Thank you…what in God’s name are folks doing posting ideas to the RIA section that have 2% YTMs?
I really don’t know what anyone is thinking on buying PLDGP at current prices – the rest of us prefer to make income investments that at least exceed inflation.
If anyone is hell bent on buying similar overvalued property REIT preferreds with such meager returns, take a look at MAA-I and SPG-J.
assuming 55.62 I get a stripped price of near 54.86 for ytc (11/13/2026) of near 2.6
It took me a while to get my head around the KTN trade. It has these features:
– safe investment for almost 2 years
– high yield on four payments
– YTM of ~6.5% at 26, satisfactory considering the safety
I called it safe without knowing why. Why is it safe? There are other short maturity plays with a better YTM.
YTM = (3.10/price paid) * (365/days held)
Ask Siri for days held.
“There are other short maturity plays with a better YTM”
Please list these, esp those with ~2 year maturity.

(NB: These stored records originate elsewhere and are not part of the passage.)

/-- Read the body of a request of a known kind, with the refusals of R191. A kind that names no request is
refused with UNKNOWN_KIND (R180). -/
def parseBody (kind : Byte) (body : List Byte) : Except Status Request :=
  if kind = 0x01 then noByte .identify body
  else if kind = 0x02 then noByte .resetPart body
  else if kind = 0x10 then noByte .readAttention body
  else if kind = 0x11 then
    if body.length = 10 then .ok (.clearAttention (BitVec.ofNat 80 (fromLe body))) else .error .badFrame
  else if kind = 0x12 then
    if body.length = 22 then
      .ok (.setAttentionEnables (BitVec.ofNat 80 (fromLe (body.take 10))) (body.getD 10 0)
        (BitVec.ofNat 80 (fromLe ((body.drop 11).take 10))) (body.getD 21 0))
    else .error .badFrame
  else if kind = 0x20 then oneByte .slotStatus body
  else if kind = 0x21 then
    match body with
    | [x, a0, a1, a2, a3, c, r, al] => .ok (.peekCard x (BitVec.ofNat 32 (fromLe [a0, a1, a2, a3])) c r al)
    | _ => .error .badFrame
  else if kind = 0x22 then oneByte .holdSlot body
  else if kind = 0x23 then oneByte .freeSlot body
  else if kind = 0x30 then oneByte .targetStatus body
  else if kind = 0x31 then
    match body with
    | [x, u0, u1, q] => .ok (.configureTarget x (BitVec.ofNat 16 (fromLe [u0, u1])) q)
    | _ => .error .badFrame
  else if kind = 0x32 then oneByte .takeTargetOffline body
  else if kind = 0x33 then oneByte .bringTargetOnline body
  else if kind = 0x34 then
    match body with
    | [x, a0, a1, a2, a3, c] => .ok (.readTarget x (BitVec.ofNat 32 (fromLe [a0, a1, a2, a3])) c)
    | _ => .error .badFrame
  else if kind = 0x35 then
    match body with
    | x :: a0 :: a1 :: a2 :: a3 :: c :: data =>
      if data.length = c.toNat * Config.sectorBytes then
        .ok (.writeTarget x (BitVec.ofNat 32 (fromLe [a0, a1, a2, a3])) c data)
      else .error .badField
    | _ => .error .badFrame
  else if kind = 0x40 then
    match body with
    | x :: r :: runs =>
      if r.toNat = 0 ∨ r.toNat > 8 then .error .badField
      else if runs.length = 8 * r.toNat then .ok (.grantSpace x (readUnitRuns r.toNat runs))
      else .error .badFrame
    | _ => .error .badFrame
  else if kind = 0x41 then oneByte .clearPool body
  else if kind = 0x42 then oneByte .readPool body
  else if kind = 0x50 then
    match body with
    | [x, l0, l1, ts, k, v, p, m, r, al, w] =>
      .ok (.openTake x (BitVec.ofNat 16 (fromLe [l0, l1])) ts k v p m r al w)
    | _ => .error .badFrame
  else if kind = 0x51 then
    match body with
    | x :: c :: rest =>
      if c.toNat = 0 ∨ c.toNat > 16 then .error .badField
      else (walkEntries c.toNat rest).map (.appendEntries x)
    | _ => .error .badFrame
  else if kind = 0x52 then oneByte .startTake body
  else if kind = 0x53 then oneByte .suspendTake body
  else if kind = 0x54 then oneByte .resumeTake body
  else if kind = 0x55 then oneByte .stopTake body
  else if kind = 0x56 then oneByte .abortTake body
  else if kind = 0x57 then
    match body with
    | [x, k, rm] => .ok (.adjustTake x k rm)
    | _ => .error .badFrame
  else if kind = 0x58 then oneByte .takeStatus body
  else if kind = 0x59 then
    match body with
    | [x, rc] => .ok (.releaseTake x rc)
    | _ => .error .badFrame
  else if kind = 0x60 then
    match body with
    | [x, f0, f1, c] => .ok (.readManifest x (BitVec.ofNat 16 (fromLe [f0, f1])) c)
    | _ => .error .badFrame
  else if kind = 0x61 then
    match body with
    | [x, i0, i1, t] => .ok (.readAllocation x (BitVec.ofNat 16 (fromLe [i0, i1])) t)
    | _ => .error .badFrame
  else .error .unknownKind

/-- Read an arrived frame: the checks of R180, then the body. -/
def parseRequest (f : Frame) : Except Status Request :=
  if f.headerOk then parseBody f.kind f.body else .error .badFrame

/-- The refusals R191 gives a request whose fields are already known: counts of 0 or too large, run counts
above 16, sector data of the wrong length. They come before every check of the request's own rule (R180). -/
def shapeRefusal : Request → Option Status
  | .writeTarget _ _ c d => if d.length = c.toNat * Config.sectorBytes then none else some .badField
  | .grantSpace _ rs => if rs.length = 0 ∨ rs.length > 8 then some .badField else none
  | .appendEntries _ es =>
      if es.length = 0 ∨ es.length > 16 then some .badField
      else if es.any (fun e => match e with | .file _ _ rs => decide (rs.length > 16) | _ => false) then
        some .badField
      else none
  | _ => none

end Sys2Proof.Machine
end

I can think of two…in no particular order…TFSA, TPTA…lol
SWKHL, EICA, NEWTZ, OCCIN, SPLP-A, SNCRL, ATLCL
R2S the SWKHK I am not sure about. My understanding is the original investors want out so they want the managers to now liquidate the business since it hasn’t been successful enough to generate cash to operate and to pay their investment off. In a perfect world the assets should be worth enough to be liquidated but they still need enough to allow the preferred to be called. My understanding is the investors are not willing to add money to grow the business. If anything outside their control causes a loss it could be a problem.

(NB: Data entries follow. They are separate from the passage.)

-- ==== Sys2Proof/Certificates/Slice0/Obligations.lean ====
section
/-! DEFINITION. The statements about the part for the provers: `Obligations.<Name>`, each a Prop. -/

open Sys2Proof
open Sys2Proof.Machine

/-! ### The queue of commands and the frames -/

/-- One step carries out the command at the front of the queue, on the state with the queue's rest; with no
command waiting the part idles, which is the model's choice (log 5). -/
def Obligations.StepTakesTheFrontCommand : Prop :=
  (∀ (c : Instr) (rest : List Instr) (s : State), s.pending = c :: rest →
    step s = exec c { s with pending := rest })
    ∧ (∀ s : State, s.pending = [] → step s = .next s)

/-- Every command is carried out, in every state, and none touches the queue of the commands that wait. That an event
which cannot arise where the part stands changes nothing and is no stop is the model's choice (log 2); the queue is
the model's own field (log 32). -/
def Obligations.EveryCommandIsCarriedOutAndKeepsTheQueue : Prop :=
  ∀ (c : Instr) (s : State), ∃ t, exec c s = .next t ∧ t.pending = s.pending

/-- The part reads back from the frame of a well-formed request its kind, its tag and its fields, or the refusal
R191 gives its counts. -/
def Obligations.FrameOfARequestIsReadBack : Prop :=
  ∀ (tag : BitVec 16) (r : Request), r.wf = true →
    (requestFrame tag r).kind = requestKind r ∧ (requestFrame tag r).tag = tag
      ∧ parseRequest (requestFrame tag r) = (match shapeRefusal r with
          | some st => .error st
          | none => .ok r)

/-- A frame the part accepts as a request is the frame of that request, byte for byte: no bit of it is dropped. -/
def Obligations.AcceptedFrameIsTheFrameOfItsRequest : Prop :=
  ∀ (f : Frame) (r : Request), parseRequest f = .ok r →
    f = requestFrame f.tag r ∧ r.wf = true ∧ shapeRefusal r = none

/-- A request command is the arrival of its frame (the model's reading, log 6). -/
def Obligations.RequestIsTheArrivalOfItsFrame : Prop :=
  ∀ (c : Instr) (tag : BitVec 16) (r : Request) (s : State), c.request? = some (tag, r) → r.wf = true →
    exec c s = exec (.frameArrival (requestFrame tag r).bytes) s

/-- A transfer that fails the first four checks is refused with BAD_FRAME, one of an unknown kind with
UNKNOWN_KIND, and one whose body R191 refuses with that refusal's status, each with the kind and tag its bytes hold,
and nothing else changes; the last carries the lane's state in front where its kind is that of a take request other
than TAKE STATUS and its body names a lane. That the other refusals of such a kind have an empty body is the model's
choice (log 19). A frame that finds a request in service joins the queue, or, behind four frames, is discarded with an
OVERRUN reply and LINK OVERRUN; while the pipe is held it waits at the USB level (log 7). -/
def Obligations.ArrivingFramesAreRefusedQueuedOrDiscarded : Prop :=
  (∀ (bytes : List Byte) (s : State), s.listening = true → s.atRest = true →
    let f := frameOf bytes
    (f.headerOk = false →
      exec (.frameArrival bytes) s = .next (s.replied f.kind f.tag false .badFrame []))
    ∧ (f.headerOk = true → f.kind ∉ requestKinds →
      exec (.frameArrival bytes) s = .next (s.replied f.kind f.tag false .unknownKind []))
    ∧ (f.headerOk = true → f.kind ∈ requestKinds → ∀ st, parseRequest f = .error st →
      exec (.frameArrival bytes) s = .next (s.replied f.kind f.tag false st (s.refusedBody f))))
    ∧ (∀ (bytes : List Byte) (s : State), s.atRest = true → s.link.stale = false →
    let f := frameOf bytes
    (s.link.configured = true → s.link.overrun = none → s.link.inService ≠ none →
      s.link.queue.length < 4 →
      exec (.frameArrival bytes) s
        = .next ({ s with link := { s.link with queue := s.link.queue ++ [f] } }).choosePath)
    ∧ (s.link.configured = true → s.link.overrun = none → s.link.inService ≠ none →
      4 ≤ s.link.queue.length →
      exec (.frameArrival bytes) s
        = .next (({ s with link := { s.link with
            overrun := some { kind := f.kind, flags := 0x01, status := .overrun, tag := f.tag, body := [] } } }).latch
              condLinkOverrun).choosePath)
    ∧ (s.link.configured = false ∨ s.link.overrun ≠ none →
      exec (.frameArrival bytes) s
        = .next { s with link := { s.link with outPipe := s.link.outPipe ++ [f] } }))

At least that is what I thought so I bought it then had second thoughts and sold
Prospectuses for all these because the income they generate is wildly different (as is their creditworthiness)
https://www.sec.gov/Archives/edgar/data/1089907/000155278123000394/e23404_swkh-424b4.htm
https://www.sec.gov/Archives/edgar/data/1587987/000121390021002536/f424b20121_newtek.htm
https://www.sec.gov/Archives/edgar/data/1754836/000110465921127299/tm2130458-2_fwp.htm
https://www.sec.gov/Archives/edgar/data/1716951/000171695121000135/occi-seriesepreferredfinal.htm
https://ir.steelpartners.com/node/10506/html#a_065 (page 157)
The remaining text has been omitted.